Guinea pigs are not rodents from the Guinea region in Africa, and obviously, they are not related to pigs. A lot of questions in your mind have always been there, and this article might be the answer.
Where are guinea pigs native to? Guinea pigs are native to South America, where they live in the wild. They usually live in forest edges, grasslands, and rocky areas.
Even though we adopted guinea pigs and made them completely domesticated, it’s interesting to know where they come from.
Most of you would not believe it, but guinea pigs are wild animals, although they are rodents. This article will discuss where guinea pigs are native to, historical information, and interesting facts about their name.
Where Did They Come From?
The guinea pigs are native animals in South America, where you can still find them in the wilderness. However, these guinea pigs are much different than those pets in our homes. As they’re now domesticated, our guinea pigs don’t possess some of the primal instincts that wild guinea pigs have. For example, wild guinea pigs are afraid of humans, and since they’re not predatory animals, their life in the wilderness is harsh and dangerous.

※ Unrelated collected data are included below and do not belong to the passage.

-- ==== Sys2Proof/Syntax.lean ====
section
/-!
DEFINITION. The commands of the part: one constructor per row of spec/opcode_table.json, with the operands each row
needs. A docstring gives the row's mnemonic, its rule and its summary. An operand that pairs a Path with a DMA channel or engine is
the path of a register write and the channel or engine whose register it is.
-/

namespace Sys2Proof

Guinea pigs in South America’s forests usually live in a pack or a ’group’ of 10 adult guinea pigs. As they’re essentially rodents, they don’t go out in the wilderness very often. They live in burrows dug either by guinea pigs or other animals in grassland, forest edges, and even rocky areas. Since they aren’t carnivores, these animals are most active at night when they feast on a wide variety of plants. This is a common difference between domestic and wild guinea pigs.
Wild guinea pigs are nocturnal animals, while domestic guinea pigs can display both nocturnal and diurnal behavior.
History of Domestication
The first guinea pig was domesticated a long time ago – 2000 BC. Of course, the first case of domestication is in the Andes in South America. This area is now known as Peru and Bolivia. While guinea pigs were initially kept for food, families started buying them as pets for their children, which we do today. However, some countries still use guinea pigs as food, which we will talk about later.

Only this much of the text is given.